- Theatrical release poster
- Directed by: Christie Will
- Written by: Christie Will
- Produced by: Alejandro Salomon Jeff Most Fred Cipoletti Graham Garner Jeff Rice Mike Becker
- Starring: Lacey Chabert Kip Pardue Jenna Dewan Jonathan Bennett Carly Schroeder Haylie Duff Chris Kattan Simon Rex Mircea Monroe
- Edited by: Danny Saphire
- Music by: Michael Tavera
- Release date: December 1, 2012;
- Country: United States
- Language: English
- Budget: $2 million
- Box office: $13,567

= Slightly Single in L.A. =

Slightly Single in L.A. is an American romantic comedy film, written and directed by Christie Will and starring Lacey Chabert, Kip Pardue, Haylie Duff, Carly Schroeder, Jenna Dewan, and Jonathan Bennett.
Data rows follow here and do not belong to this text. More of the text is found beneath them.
def tabPWR_0 : List RegRow :=
  [⟨0x8, 1, 0x0, 1, 0x0, false, [⟨0, 4, .RO, 14⟩, ⟨4, 12, .RO, 3000⟩, ⟨16, 7, .RO, 84⟩]⟩,
   ⟨0xC, 1, 0x0, 1, 0x0, false, [⟨0, 16, .RO, 34000⟩, ⟨16, 8, .RO, 12⟩, ⟨24, 8, .RO, 20⟩]⟩,
   ⟨0x80, 1, 0x0, 1, 0x0, false, [⟨0, 4, .RO, 0⟩, ⟨4, 1, .RO, 0⟩, ⟨5, 2, .RO, 0⟩, ⟨8, 2, .RO, 0⟩, ⟨10, 1, .RO, 0⟩, ⟨11, 1, .RO, 0⟩, ⟨12, 1, .RO, 0⟩, ⟨13, 1, .RO, 0⟩]⟩,
   ⟨0x84, 1, 0x0, 1, 0x0, false, [⟨0, 14, .RO, 0⟩, ⟨16, 14, .RO, 0⟩]⟩,
   ⟨0x88, 1, 0x0, 1, 0x0, false, [⟨0, 32, .RO, 0⟩]⟩,
   ⟨0x8C, 1, 0x0, 1, 0x0, false, [⟨0, 32, .RO, 0⟩]⟩,
   ⟨0x90, 1, 0x0, 1, 0x0, false, [⟨0, 16, .RW, 34000⟩]⟩,
   ⟨0x94, 1, 0x0, 1, 0x0, false, [⟨0, 16, .RW, 6800⟩]⟩,
   ⟨0x98, 1, 0x0, 1, 0x0, false, [⟨0, 16, .RW, 500⟩]⟩,
   ⟨0x9C, 1, 0x0, 1, 0x0, false, [⟨0, 16, .RO, 34000⟩]⟩,
   ⟨0xA0, 1, 0x0, 1, 0x0, false, [⟨0, 16, .RO, 0⟩]⟩,
   ⟨0xA4, 1, 0x0, 1, 0x0, false, [⟨0, 16, .RO, 34000⟩]⟩,
   ⟨0xA8, 1, 0x0, 1, 0x0, false, [⟨0, 16, .RO, 0⟩]⟩,
   ⟨0xAC, 1, 0x0, 1, 0x0, false, [⟨0, 1, .RW, 1⟩, ⟨8, 4, .RW, 3⟩, ⟨12, 4, .RW, 2⟩, ⟨16, 8, .RW, 200⟩, ⟨31, 1, .TG, 0⟩]⟩,
   ⟨0xB0, 2, 0x4, 1, 0x0, false, [⟨0, 5, .RW, 16⟩, ⟨8, 5, .RW, 16⟩, ⟨16, 5, .RW, 16⟩, ⟨24, 5, .RW, 16⟩]⟩,
   ⟨0xC0, 1, 0x0, 1, 0x0, false, [⟨0, 2, .RW, 0⟩, ⟨4, 1, .RW, 1⟩, ⟨31, 1, .TG, 0⟩]⟩,
   ⟨0xC8, 1, 0x0, 1, 0x0, true, [⟨0, 64, .RW, 0⟩]⟩,
   ⟨0xD0, 1, 0x0, 1, 0x0, false, [⟨0, 16, .RW, 2048⟩]⟩,
   ⟨0xD4, 1, 0x0, 1, 0x0, false, [⟨0, 10, .RW, 640⟩]⟩,
   ⟨0xD8, 1, 0x0, 1, 0x0, false, [⟨0, 4, .RO, 0⟩]⟩,
   ⟨0xE0, 1, 0x0, 1, 0x0, false, [⟨0, 3, .RW, 0⟩, ⟨8, 2, .RW, 0⟩, ⟨31, 1, .TG, 0⟩]⟩,
   ⟨0xE4, 1, 0x0, 1, 0x0, false, [⟨0, 8, .RO, 0⟩, ⟨8, 8, .RO, 0⟩]⟩,
   ⟨0x100, 2, 0x4, 1, 0x0, false, [⟨0, 8, .RO, 0⟩, ⟨8, 8, .RO, 0⟩, ⟨16, 16, .RO, 0⟩]⟩,
   ⟨0x108, 1, 0x0, 1, 0x0, false, [⟨0, 1, .RO, 0⟩, ⟨1, 1, .RO, 0⟩, ⟨2, 1, .RO, 0⟩]⟩,
   ⟨0x10C, 1, 0x0, 1, 0x0, false, [⟨0, 16, .RW, 0⟩]⟩,
   ⟨0x120, 1, 0x0, 1, 0x0, false, [⟨31, 1, .TG, 0⟩]⟩,
   ⟨0x124, 1, 0x0, 1, 0x0, false, [⟨0, 16, .RO, 0⟩, ⟨16, 8, .RO, 0⟩, ⟨24, 1, .RO, 0⟩]⟩,
   ⟨0x128, 1, 0x0, 1, 0x0, false, [⟨0, 10, .RO, 0⟩]⟩,
   ⟨0x200, 1, 0x0, 1, 0x0, true, [⟨0, 64, .RO, 0⟩]⟩,
   ⟨0x208, 1, 0x0, 1, 0x0, true, [⟨0, 64, .RO, 0⟩]⟩]

def tabPWR_1 : List RegRow :=
  [⟨0x210, 1, 0x0, 1, 0x0, true, [⟨0, 64, .RO, 0⟩]⟩,
   ⟨0x218, 1, 0x0, 1, 0x0, true, [⟨0, 64, .RO, 0⟩]⟩,
   ⟨0x220, 5, 0x8, 1, 0x0, true, [⟨0, 64, .RO, 0⟩]⟩,
   ⟨0x260, 1, 0x0, 1, 0x0, true, [⟨0, 64, .RO, 0⟩]⟩,
   ⟨0x268, 1, 0x0, 1, 0x0, true, [⟨0, 64, .RO, 0⟩]⟩,
   ⟨0x300, 14, 0x10, 1, 0x0, true, [⟨0, 64, .RO, 0⟩]⟩,
   ⟨0x308, 14, 0x10, 1, 0x0, true, [⟨0, 64, .RO, 0⟩]⟩,
   ⟨0x400, 1, 0x0, 1, 0x0, true, [⟨0, 63, .CT, 0⟩, ⟨63, 1, .CT, 0⟩]⟩,
   ⟨0x408, 1, 0x0, 1, 0x0, true, [⟨0, 63, .CT, 0⟩, ⟨63, 1, .CT, 0⟩]⟩,
   ⟨0x410, 1, 0x0, 1, 0x0, true, [⟨0, 63, .CT, 0⟩, ⟨63, 1, .CT, 0⟩]⟩,
   ⟨0x418, 1, 0x0, 1, 0x0, true, [⟨0, 63, .CT, 0⟩, ⟨63, 1, .CT, 0⟩]⟩,
   ⟨0x420, 1, 0x0, 1, 0x0, true, [⟨0, 63, .CT, 0⟩, ⟨63, 1, .CT, 0⟩]⟩,
   ⟨0x428, 1, 0x0, 1, 0x0, true, [⟨0, 63, .CT, 0⟩, ⟨63, 1, .CT, 0⟩]⟩]

def tabPWR : List RegRow := tabPWR_0 ++ tabPWR_1

def tabPDOM (d : Nat) : List RegRow :=
  [⟨0x8, 1, 0x0, 1, 0x0, false, [⟨0, 4, .RO, 8⟩, ⟨4, 4, .RO, 1⟩, ⟨8, 5, .RO, 16⟩, ⟨13, 3, .RO, 4⟩, ⟨16, 12, .RO, 440⟩]⟩,
   ⟨0xC, 1, 0x0, 1, 0x0, false, [⟨0, 10, .RO, 600⟩, ⟨10, 10, .RO, 850⟩, ⟨20, 3, .RO, (d / 14)⟩, ⟨24, 4, .RO, (d % 14)⟩]⟩,
   ⟨0x80, 1, 0x0, 1, 0x0, false, [⟨0, 3, .RO, 0⟩, ⟨4, 4, .RO, 0⟩, ⟨8, 1, .RO, 0⟩, ⟨9, 1, .HS, 0⟩, ⟨10, 1, .RO, 0⟩, ⟨11, 1, .HS, 0⟩]⟩,
   ⟨0x84, 1, 0x0, 1, 0x0, false, [⟨0, 10, .RO, 0⟩, ⟨16, 8, .RW, 0⟩]⟩,
   ⟨0x88, 1, 0x0, 1, 0x0, false, [⟨0, 10, .RO, 0⟩, ⟨10, 10, .RO, 0⟩, ⟨20, 4, .RO, 0⟩]⟩,
   ⟨0x8C, 1, 0x0, 1, 0x0, false, [⟨0, 10, .RO, 0⟩]⟩,
   ⟨0x90, 8, 0x4, 1, 0x0, false, [⟨0, 10, .RO, 0⟩, ⟨16, 10, .RO, 0⟩]⟩,
   ⟨0xB0, 1, 0x0, 1, 0x0, false, [⟨0, 16, .HS, 0⟩]⟩,
   ⟨0xB4, 1, 0x0, 1, 0x0, false, [⟨0, 16, .RO, 0⟩, ⟨16, 16, .RO, 0⟩]⟩,
   ⟨0xB8, 1, 0x0, 1, 0x0, false, [⟨0, 8, .RO, 0⟩, ⟨8, 2, .RO, 0⟩]⟩,
   ⟨0xBC, 1, 0x0, 1, 0x0, false, [⟨0, 16, .RO, 0⟩]⟩,
   ⟨0xC0, 1, 0x0, 1, 0x0, false, [⟨0, 8, .RW, 12⟩, ⟨8, 8, .RW, 16⟩, ⟨16, 16, .RW, 500⟩]⟩,
   ⟨0xC4, 1, 0x0, 1, 0x0, false, [⟨0, 8, .RW, 40⟩, ⟨8, 8, .RW, 16⟩]⟩,
   ⟨0x100, 1, 0x0, 1, 0x0, true, [⟨0, 64, .RO, 0⟩]⟩,
   ⟨0x108, 1, 0x0, 1, 0x0, true, [⟨0, 64, .RO, 0⟩]⟩,
   ⟨0x200, 1, 0x0, 1, 0x0, true, [⟨0, 63, .CT, 0⟩, ⟨63, 1, .CT, 0⟩]⟩,
   ⟨0x208, 1, 0x0, 1, 0x0, true, [⟨0, 63, .CT, 0⟩, ⟨63, 1, .CT, 0⟩]⟩,
   ⟨0x210, 1, 0x0, 1, 0x0, true, [⟨0, 63, .CT, 0⟩, ⟨63, 1, .CT, 0⟩]⟩,
   ⟨0x218, 1, 0x0, 1, 0x0, true, [⟨0, 63, .CT, 0⟩, ⟨63, 1, .CT, 0⟩]⟩,
   ⟨0x220, 1, 0x0, 1, 0x0, true, [⟨0, 63, .CT, 0⟩, ⟨63, 1, .CT, 0⟩]⟩]

def tabFUSE : List RegRow :=
  [⟨0x8, 1, 0x0, 1, 0x0, false, [⟨0, 2, .RO, 2⟩, ⟨8, 7, .RO, 64⟩]⟩,
   ⟨0x80, 1, 0x0, 1, 0x0, true, [⟨0, 64, .RO, 0⟩]⟩,
   ⟨0x88, 1, 0x0, 1, 0x0, false, [⟨0, 8, .RO, 0⟩, ⟨8, 8, .RO, 0⟩]⟩,
   ⟨0xC0, 12, 0x4, 1, 0x0, false, [⟨0, 32, .RO, 0⟩]⟩,
   ⟨0xF0, 12, 0x4, 1, 0x0, false, [⟨0, 32, .RO, 0⟩]⟩,
   ⟨0x120, 1, 0x0, 1, 0x0, false, [⟨0, 1, .RO, 0⟩, ⟨1, 1, .RO, 0⟩]⟩,
   ⟨0x124, 1, 0x0, 1, 0x0, false, [⟨0, 7, .RO, 0⟩]⟩,
   ⟨0x128, 1, 0x0, 1, 0x0, false, [⟨0, 32, .RO, 0⟩]⟩,
   ⟨0x12C, 1, 0x0, 1, 0x0, false, [⟨0, 1, .RO, 0⟩]⟩]

def tabCFG : List RegRow :=
  [⟨0x8, 1, 0x0, 1, 0x0, false, [⟨0, 2, .RO, 2⟩, ⟨4, 16, .RO, 0⟩]⟩,
   ⟨0x80, 1, 0x0, 1, 0x0, false, [⟨0, 1, .RO, 0⟩, ⟨1, 1, .RO, 0⟩, ⟨2, 1, .RO, 0⟩, ⟨4, 4, .RO, 0⟩]⟩,
   ⟨0x84, 2, 0x4, 1, 0x0, false, [⟨0, 32, .RO, 0⟩]⟩,
   ⟨0x8C, 1, 0x0, 1, 0x0, false, [⟨0, 4, .RO, 0⟩, ⟨4, 4, .RO, 0⟩]⟩,
   ⟨0x90, 1, 0x0, 1, 0x0, false, [⟨0, 1, .RW, 0⟩, ⟨1, 1, .RW, 0⟩]⟩,
   ⟨0x94, 1, 0x0, 1, 0x0, false, [⟨0, 1, .RW, 0⟩]⟩,
   ⟨0x98, 1, 0x0, 1, 0x0, false, [⟨0, 2, .RW, 0⟩, ⟨31, 1, .TG, 0⟩]⟩,
   ⟨0x9C, 1, 0x0, 1, 0x0, false, [⟨0, 3, .RW, 0⟩, ⟨8, 2, .RW, 0⟩, ⟨31, 1, .TG, 0⟩]⟩,
   ⟨0xA0, 1, 0x0, 1, 0x0, false, [⟨0, 4, .RO, 0⟩, ⟨4, 4, .RO, 0⟩, ⟨8, 4, .RO, 0⟩, ⟨12, 4, .RO, 0⟩, ⟨16, 4, .RO, 0⟩, ⟨20, 4, .RO, 0⟩, ⟨24, 4, .RO, 0⟩, ⟨28, 4, .RO, 0⟩]⟩,
   ⟨0xA4, 1, 0x0, 1, 0x0, false, [⟨0, 8, .RW, 0⟩]⟩,
   ⟨0xA8, 1, 0x0, 1, 0x0, false, [⟨0, 16, .RW, 120⟩]⟩,
   ⟨0xAC, 1, 0x0, 1, 0x0, false, [⟨0, 1, .RO, 0⟩, ⟨16, 16, .RO, 0⟩]⟩,
   ⟨0xB0, 1, 0x0, 1, 0x0, false, [⟨0, 32, .RW, 1562500000⟩]⟩,
   ⟨0xB4, 1, 0x0, 1, 0x0, false, [⟨0, 16, .RW, 30⟩, ⟨31, 1, .TG, 0⟩]⟩,
   ⟨0xB8, 1, 0x0, 1, 0x0, false, [⟨0, 16, .RO, 30⟩]⟩,
   ⟨0xBC, 1, 0x0, 1, 0x0, false, [⟨0, 16, .RW, 2500⟩]⟩,
   ⟨0xC0, 1, 0x0, 1, 0x0, false, [⟨0, 16, .RO, 0⟩, ⟨16, 16, .RO, 0⟩]⟩,
   ⟨0xC4, 1, 0x0, 1, 0x0, false, [⟨31, 1, .TG, 0⟩]⟩,
   ⟨0x100, 1, 0x0, 1, 0x0, true, [⟨0, 63, .CT, 0⟩, ⟨63, 1, .CT, 0⟩]⟩,
   ⟨0x108, 1, 0x0, 1, 0x0, true, [⟨0, 63, .CT, 0⟩, ⟨63, 1, .CT, 0⟩]⟩,
   ⟨0x110, 1, 0x0, 1, 0x0, true, [⟨0, 63, .CT, 0⟩, ⟨63, 1, .CT, 0⟩]⟩,
   ⟨0x118, 1, 0x0, 1, 0x0, true, [⟨0, 63, .CT, 0⟩, ⟨63, 1, .CT, 0⟩]⟩]

def tabSPARE : List RegRow :=
  [⟨0x8, 1, 0x0, 1, 0x0, false, [⟨0, 5, .RO, 24⟩, ⟨8, 6, .RO, 42⟩, ⟨16, 2, .RO, 2⟩, ⟨20, 9, .RO, 256⟩]⟩,
   ⟨0x80, 24, 0x4, 1, 0x0, false, [⟨0, 6, .RO, 0⟩, ⟨6, 1, .RO, 0⟩, ⟨7, 1, .RO, 0⟩, ⟨8, 6, .RO, 0⟩, ⟨14, 1, .RO, 0⟩, ⟨15, 1, .RO, 0⟩, ⟨31, 1, .RO, 0⟩]⟩,
   ⟨0xE0, 1, 0x0, 1, 0x0, false, [⟨0, 5, .RW, 0⟩, ⟨8, 6, .RW, 0⟩, ⟨31, 1, .TG, 0⟩]⟩,
   ⟨0xE4, 1, 0x0, 1, 0x0, false, [⟨0, 1, .RO, 0⟩, ⟨1, 3, .RO, 0⟩, ⟨8, 5, .RO, 0⟩, ⟨16, 16, .RO, 0⟩]⟩,
   ⟨0xE8, 1, 0x0, 1, 0x0, false, [⟨0, 9, .RO, 0⟩, ⟨16, 9, .RO, 0⟩]⟩,
   ⟨0x100, 1, 0x0, 1, 0x0, true, [⟨0, 63, .CT, 0⟩, ⟨63, 1, .CT, 0⟩]⟩,
   ⟨0x108, 1, 0x0, 1, 0x0, true, [⟨0, 63, .CT, 0⟩, ⟨63, 1, .CT, 0⟩]⟩,
   ⟨0x110, 1, 0x0, 1, 0x0, true, [⟨0, 63, .CT, 0⟩, ⟨63, 1, .CT, 0⟩]⟩]

def tabMGMT : List RegRow :=
  [⟨0x8, 1, 0x0, 1, 0x0, false, [⟨0, 8, .RO, 64⟩, ⟨8, 4, .RO, 8⟩, ⟨12, 4, .RO, 5⟩]⟩,
   ⟨0x80, 1, 0x0, 1, 0x0, false, [⟨0, 1, .RO, 0⟩, ⟨1, 1, .RO, 0⟩, ⟨2, 1, .RO, 0⟩, ⟨3, 1, .RO, 0⟩, ⟨8, 8, .RO, 0⟩]⟩,
   ⟨0x84, 1, 0x0, 1, 0x0, false, [⟨0, 32, .RW, 0⟩]⟩,
   ⟨0x88, 1, 0x0, 1, 0x0, false, [⟨31, 1, .TG, 0⟩]⟩,
   ⟨0x8C, 1, 0x0, 1, 0x0, false, [⟨0, 1, .RO, 0⟩, ⟨1, 1, .RO, 0⟩]⟩,
   ⟨0x90, 2, 0x4, 1, 0x0, false, [⟨0, 32, .RW, 0⟩]⟩,
   ⟨0x98, 1, 0x0, 1, 0x0, false, [⟨0, 16, .RW, 100⟩]⟩,
   ⟨0x9C, 1, 0x0, 1, 0x0, false, [⟨0, 3, .RO, 0⟩, ⟨3, 1, .HS, 0⟩]⟩,
   ⟨0xA0, 1, 0x0, 1, 0x0, false, [⟨0, 8, .RO, 0⟩, ⟨8, 8, .RO, 0⟩, ⟨16, 8, .RO, 0⟩, ⟨24, 8, .RO, 0⟩]⟩,
   ⟨0xA4, 1, 0x0, 1, 0x0, false, [⟨0, 13, .RO, 0⟩, ⟨13, 1, .RO, 0⟩]⟩,
   ⟨0xC0, 1, 0x0, 1, 0x0, false, [⟨0, 8, .RW, 0⟩, ⟨8, 8, .RW, 0⟩, ⟨31, 1, .TG, 0⟩]⟩,
   ⟨0xC4, 1, 0x0, 1, 0x0, false, [⟨0, 2, .RO, 0⟩, ⟨4, 4, .RO, 0⟩, ⟨16, 16, .RO, 0⟩]⟩,
   ⟨0xE0, 8, 0x4, 1, 0x0, false, [⟨0, 32, .RW, 0⟩]⟩,
   ⟨0x100, 16, 0x4, 1, 0x0, false, [⟨0, 32, .RW, 0⟩]⟩,
   ⟨0x140, 16, 0x4, 1, 0x0, false, [⟨0, 32, .RO, 0⟩]⟩,
   ⟨0x180, 1, 0x0, 1, 0x0, false, [⟨0, 5, .RO, 0⟩, ⟨8, 4, .RO, 0⟩]⟩,
   ⟨0x200, 1, 0x0, 1, 0x0, true, [⟨0, 63, .CT, 0⟩, ⟨63, 1, .CT, 0⟩]⟩,
   ⟨0x208, 1, 0x0, 1, 0x0, true, [⟨0, 63, .CT, 0⟩, ⟨63, 1, .CT, 0⟩]⟩,
   ⟨0x210, 1, 0x0, 1, 0x0, true, [⟨0, 63, .CT, 0⟩, ⟨63, 1, .CT, 0⟩]⟩,
   ⟨0x218, 1, 0x0, 1, 0x0, true, [⟨0, 63, .CT, 0⟩, ⟨63, 1, .CT, 0⟩]⟩,
   ⟨0x220, 1, 0x0, 1, 0x0, true, [⟨0, 63, .CT, 0⟩, ⟨63, 1, .CT, 0⟩]⟩,
   ⟨0x228, 1, 0x0, 1, 0x0, true, [⟨0, 63, .CT, 0⟩, ⟨63, 1, .CT, 0⟩]⟩,
   ⟨0x230, 1, 0x0, 1, 0x0, true, [⟨0, 63, .CT, 0⟩, ⟨63, 1, .CT, 0⟩]⟩,
   ⟨0x238, 1, 0x0, 1, 0x0, true, [⟨0, 63, .CT, 0⟩, ⟨63, 1, .CT, 0⟩]⟩]

def tabLEDG : List RegRow :=
  [⟨0x8, 1, 0x0, 1, 0x0, false, [⟨0, 9, .RO, 480⟩]⟩,
   ⟨0x80, 1, 0x0, 1, 0x0, false, [⟨0, 2, .RO, 0⟩, ⟨2, 2, .RO, 0⟩, ⟨4, 2, .RO, 0⟩, ⟨6, 2, .RO, 0⟩, ⟨8, 2, .RO, 0⟩]⟩,
   ⟨0x84, 1, 0x0, 1, 0x0, false, [⟨0, 1, .TG, 0⟩, ⟨2, 1, .TG, 0⟩, ⟨4, 1, .TG, 0⟩]⟩,
   ⟨0x88, 1, 0x0, 1, 0x0, false, [⟨0, 16, .RW, 3600⟩, ⟨31, 1, .TG, 0⟩]⟩,
   ⟨0x8C, 1, 0x0, 1, 0x0, false, [⟨0, 32, .RO, 0⟩]⟩,
   ⟨0x90, 1, 0x0, 1, 0x0, true, [⟨0, 64, .RO, 0⟩]⟩,
   ⟨0x98, 1, 0x0, 1, 0x0, false, [⟨0, 6, .RW, 0⟩]⟩,
   ⟨0x9C, 1, 0x0, 1, 0x0, false, [⟨0, 16, .RO, 0⟩, ⟨16, 6, .RO, 0⟩, ⟨31, 1, .RO, 0⟩]⟩,
   ⟨0xA0, 1, 0x0, 1, 0x0, true, [⟨0, 64, .RO, 0⟩]⟩,
   ⟨0xA8, 1, 0x0, 1, 0x0, true, [⟨0, 64, .RO, 0⟩]⟩,
   ⟨0xB0, 1, 0x0, 1, 0x0, true, [⟨0, 64, .RO, 0⟩]⟩,
   ⟨0xB8, 1, 0x0, 1, 0x0, true, [⟨0, 63, .CT, 0⟩, ⟨63, 1, .CT, 0⟩]⟩,
   ⟨0xC0, 1, 0x0, 1, 0x0, true, [⟨0, 63, .CT, 0⟩, ⟨63, 1, .CT, 0⟩]⟩,
   ⟨0xC8, 1, 0x0, 1, 0x0, true, [⟨0, 63, .CT, 0⟩, ⟨63, 1, .CT, 0⟩]⟩,
   ⟨0xD0, 1, 0x0, 1, 0x0, true, [⟨0, 63, .CT, 0⟩, ⟨63, 1, .CT, 0⟩]⟩,
   ⟨0xD8, 5, 0x8, 1, 0x0, true, [⟨0, 63, .CT, 0⟩, ⟨63, 1, .CT, 0⟩]⟩,
   ⟨0x100, 480, 0x8, 1, 0x0, true, [⟨0, 63, .CT, 0⟩, ⟨63, 1, .CT, 0⟩]⟩]

def tabTAG : List RegRow :=
  [⟨0x8, 1, 0x0, 1, 0x0, false, [⟨0, 16, .RO, 8192⟩, ⟨16, 8, .RO, 32⟩]⟩,
   ⟨0x80, 1, 0x0, 1, 0x0, false, [⟨0, 1, .RO, 0⟩, ⟨1, 1, .RO, 0⟩, ⟨2, 1, .RO, 0⟩, ⟨4, 12, .RO, 0⟩, ⟨16, 8, .RO, 0⟩]⟩,
   ⟨0x84, 1, 0x0, 1, 0x0, false, [⟨0, 13, .RW, 0⟩, ⟨31, 1, .TG, 0⟩]⟩,
   ⟨0x88, 1, 0x0, 1, 0x0, false, [⟨0, 32, .RO, 0⟩]⟩,
   ⟨0xA0, 8, 0x4, 1, 0x0, false, [⟨0, 32, .RO, 0⟩]⟩,
   ⟨0xC0, 8, 0x4, 1, 0x0, false, [⟨0, 32, .RW, 0⟩]⟩,
   ⟨0xE0, 1, 0x0, 1, 0x0, false, [⟨0, 2, .RW, 0⟩, ⟨31, 1, .TG, 0⟩]⟩,
   ⟨0x100, 1, 0x0, 1, 0x0, true, [⟨0, 63, .CT, 0⟩, ⟨63, 1, .CT, 0⟩]⟩,
   ⟨0x108, 1, 0x0, 1, 0x0, true, [⟨0, 63, .CT, 0⟩, ⟨63, 1, .CT, 0⟩]⟩,
   ⟨0x110, 1, 0x0, 1, 0x0, true, [⟨0, 63, .CT, 0⟩, ⟨63, 1, .CT, 0⟩]⟩,
   ⟨0x118, 1, 0x0, 1, 0x0, true, [⟨0, 63, .CT, 0⟩, ⟨63, 1, .CT, 0⟩]⟩,
   ⟨0x120, 1, 0x0, 1, 0x0, true, [⟨0, 63, .CT, 0⟩, ⟨63, 1, .CT, 0⟩]⟩,
   ⟨0x128, 1, 0x0, 1, 0x0, true, [⟨0, 63, .CT, 0⟩, ⟨63, 1, .CT, 0⟩]⟩]

def tabHOST : List RegRow :=
  [⟨0x8, 1, 0x0, 1, 0x0, false, [⟨0, 2, .RO, 2⟩, ⟨4, 5, .RO, 16⟩, ⟨12, 4, .RO, 6⟩, ⟨16, 4, .RO, 8⟩, ⟨24, 8, .RO, 128⟩]⟩,
   ⟨0xC, 1, 0x0, 1, 0x0, false, [⟨0, 16, .RO, 8030⟩, ⟨16, 16, .RO, 2400⟩]⟩,
   ⟨0x80, 2, 0x4, 1, 0x0, false, [⟨0, 1, .RO, 0⟩, ⟨1, 5, .RO, 0⟩, ⟨6, 3, .RO, 0⟩, ⟨9, 1, .RO, 0⟩, ⟨10, 1, .RO, 0⟩, ⟨16, 8, .RO, 0⟩]⟩,
   ⟨0x88, 1, 0x0, 1, 0x0, false, [⟨0, 8, .RW, 170⟩]⟩,
   ⟨0x8C, 1, 0x0, 1, 0x0, false, [⟨0, 2, .RO, 0⟩, ⟨2, 2, .RO, 0⟩, ⟨4, 2, .RO, 0⟩, ⟨6, 2, .RO, 0⟩, ⟨8, 2, .RO, 0⟩, ⟨10, 2, .RO, 0⟩, ⟨12, 2, .RO, 0⟩, ⟨14, 2, .RO, 0⟩]⟩,
   ⟨0x100, 1, 0x0, 1, 0x0, true, [⟨0, 63, .CT, 0⟩, ⟨63, 1, .CT, 0⟩]⟩,
   ⟨0x108, 1, 0x0, 1, 0x0, true, [⟨0, 63, .CT, 0⟩, ⟨63, 1, .CT, 0⟩]⟩,
   ⟨0x110, 1, 0x0, 1, 0x0, true, [⟨0, 63, .CT, 0⟩, ⟨63, 1, .CT, 0⟩]⟩,
   ⟨0x118, 1, 0x0, 1, 0x0, true, [⟨0, 63, .CT, 0⟩, ⟨63, 1, .CT, 0⟩]⟩,
   ⟨0x120, 1, 0x0, 1, 0x0, true, [⟨0, 63, .CT, 0⟩, ⟨63, 1, .CT, 0⟩]⟩,
   ⟨0x128, 1, 0x0, 1, 0x0, true, [⟨0, 63, .CT, 0⟩, ⟨63, 1, .CT, 0⟩]⟩,
   ⟨0x130, 1, 0x0, 1, 0x0, true, [⟨0, 63, .CT, 0⟩, ⟨63, 1, .CT, 0⟩]⟩,
   ⟨0x138, 1, 0x0, 1, 0x0, true, [⟨0, 63, .CT, 0⟩, ⟨63, 1, .CT, 0⟩]⟩,
   ⟨0x140, 1, 0x0, 1, 0x0, true, [⟨0, 63, .CT, 0⟩, ⟨63, 1, .CT, 0⟩]⟩,
   ⟨0x148, 1, 0x0, 1, 0x0, true, [⟨0, 63, .CT, 0⟩, ⟨63, 1, .CT, 0⟩]⟩]

end Sys2Proof.Machine
end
The film was released in December 2012.

==Cast==
- Lacey Chabert as Dale Squire, the main protagonist
- Kip Pardue as Zach, Dale's love interest
- Jenna Dewan as Hallie, one of Dale's best girl friends
- Carly Schroeder as Becca, one of Dale's best girl friends
- Jonathan Bennett as Seven, Dale's best friend
- Haylie Duff as Jill, Dale's other best friend
- Mircea Monroe as CeCe, a friend of Zach's
- Chris Kattan as Drew, Jill's fiancé
- Simon Rex as J.P., a photographer that Dale sleeps with from time to time

==Plot==
Dale (Chabert) a television producer for a reality TV show, has had a poor history of dating. So she moves to Los Angeles, and just enjoys hanging out with friends, and has sworn off dating. That is until an old friend from many years ago (Pardue) reappears in her life.

==Production==
The film was shot on location in Los Angeles, California. Production used various restaurants, parks, homes, and clubs in Los Angeles for some of the film, including the Les Deux and Wonderland nightclubs. The film was produced by Helios Productions, along with Most/Rice Films and Imprint Entertainment.

==Music==
Original music which accompanied the film includes The Aaron Hendra Project and Charly (21st Century Girl).